The Missing Semester: Proteomics

Differential protein analysis and biomarker identification.

Jul 27, 2025

Welcome to Lesson 3 in Module 1: Data types, of Bioinformatics: The Missing Semester!

Throughout this series, we’ve been talking about data derived from cellular gene expression; both RNA and spatial transcriptomics readouts.

However, in this write-up, we’ll explore a totally new modality: proteins.

Introduction

Shifting from RNA to protein requires a bit of intentional mental reframing.
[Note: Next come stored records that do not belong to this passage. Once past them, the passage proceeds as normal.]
/-- The poisoned table raises UNCORR (R24). -/
def uncorr (s : State) (x : Iss) (va : Nat) : State :=
  raiseCtxFault s x.g.pkg x.g.ctx { cause := 0x20, pkg := x.g.pkg, core := x.g.core, addr := va }

/-- One word of the table, or how its fetch ends the issue. -/
def tableWord (s : State) (x : Iss) (act : Mask) (w : FmtC) (off : Nat) (k : Nat → Res) : Res :=
  let va := addr64 (x.k.cbase + off)
  match constWord s x off with
  | .bytes bs poisoned => if poisoned then .jump (uncorr s x va) else k (leNat bs)
  | .fault h p c => .jump (parkJump s x act va h p c)
  | .unrouted => .trap { cause := cADDR, info := act.lowest, addr := tableOff w }

/-- The destinations of the acting lanes, read in lane order. -/
def tableDests (s : State) (x : Iss) (act : Mask) (w : FmtC) : List Nat → (List (Nat × Nat) → Res) → Res
  | [], k => k []
  | i :: t, k =>
    tableWord s x act w (tableOff w + 4 * ((readWord x w.a.toNat i).toNat + 1)) (fun d =>
      tableDests s x act w t (fun r => k ((i, 8 * d) :: r)))

/-- A table's fetch of the split waits for its page. -/
def jumpParked (s : State) (x : Iss) : Bool :=
  s.loads.any (fun l => l.gid == x.g.id && l.kind == 8 && l.lanes.any (fun a => a.parked && x.sp.lanes.getLsbD a.lane))

/-- The table's fetch has no way to its home, or was dropped there. -/
def tableWaits (s : State) (x : Iss) (va : Nat) : Bool := x.sp.fetchLost || !linked s x.g.pkg x.g.ctx va

/-- A fetch of the split meets another epoch at its home, which drops and counts it (R283). -/
def loseFetch (s : State) (x : Iss) (va : Nat) : State :=
  (dropPacket s (homeOf s x.g.pkg x.g.ctx va)).mapSplit x.g.id x.sp.id (fun sp => { sp with fetchLost := true })

/-- The issuing group's requests to an address meet another epoch at its home. -/
def fetchStale (s : State) (x : Iss) (va : Nat) : Bool := staleAt s x.g.pkg x.g.ctx (ctxEpoch s x.g.pkg x.g.ctx) va

def bodyJmpt (w : FmtC) (x : Iss) (act : Mask) (s : State) : Res :=
  let bad : Res := .trap { cause := cADDR, info := act.lowest, addr := tableOff w }
  if jumpParked s x then .stall
  else if x.k.csize < tableOff w + 4 then bad
  else if tableWaits s x (addr64 (x.k.cbase + tableOff w)) then .stall
  else if fetchStale s x (addr64 (x.k.cbase + tableOff w)) then .jump (loseFetch s x (addr64 (x.k.cbase + tableOff w)))
  else tableWord s x act w (tableOff w) (fun m =>
    if m = 0 ∨ 65535 < m ∨ x.k.csize < tableOff w + 4 * (m + 1) then bad
    else match act.lanes.find? (fun i => decide (m ≤ (readWord x w.a.toNat i).toNat)) with
      | some i => .trap { cause := cJTBOUND, info := i }
      | none => tableDests s x act w act.lanes (fun ds =>
          transferTo s x act (fun i => ((ds.find? (fun p => p.1 == i)).map (·.2)).getD 0) (transferReads x (formJmpt w))))
def execJmpt (w : FmtC) (s : State) : Host.Outcome State Fault Refusal := issueWith s (formJmpt w) (bodyJmpt w)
To date, we’ve covered how gene expression can help us identify single-cell populations and how adding spatial coordinates can help map distinct biological niches at near single-cell resolution.

So, let’s use that information to expand on our thinking and consider the functional implications of gene expression, through proteomics.

Mass Spectrometry (MS) is a critical application which enables the large-scale study of proteins. Typically, analysis of cellular proteins can support differential expression analysis, post-translational modification analysis, protein quantification and perhaps most relevant to a commercial setting: biomarker identification.

In this walkthrough, we’ll cover a differential analysis of protein data generated by MS, walking through fundamental methods used by scientists and engineers in commercial R&D.

Let’s get started.

Data pre-processing and formatting

Unlike the previous two lessons on scRNA transcriptomics and spatial transcriptomics which made use of toy datasets, canned mass spec data is harder to come by (which was not fun for me having to track usable data down, but data accessibility is a different conversation).

For that reason, we’ll be working with real-world quantitative data from the UCSD Center for Computational Mass Spectrometry. If you’re interested in the biology, the data was derived from a 2024 study that found ATF6 promotes colorectal cancer growth and stemness through Wnt regulation.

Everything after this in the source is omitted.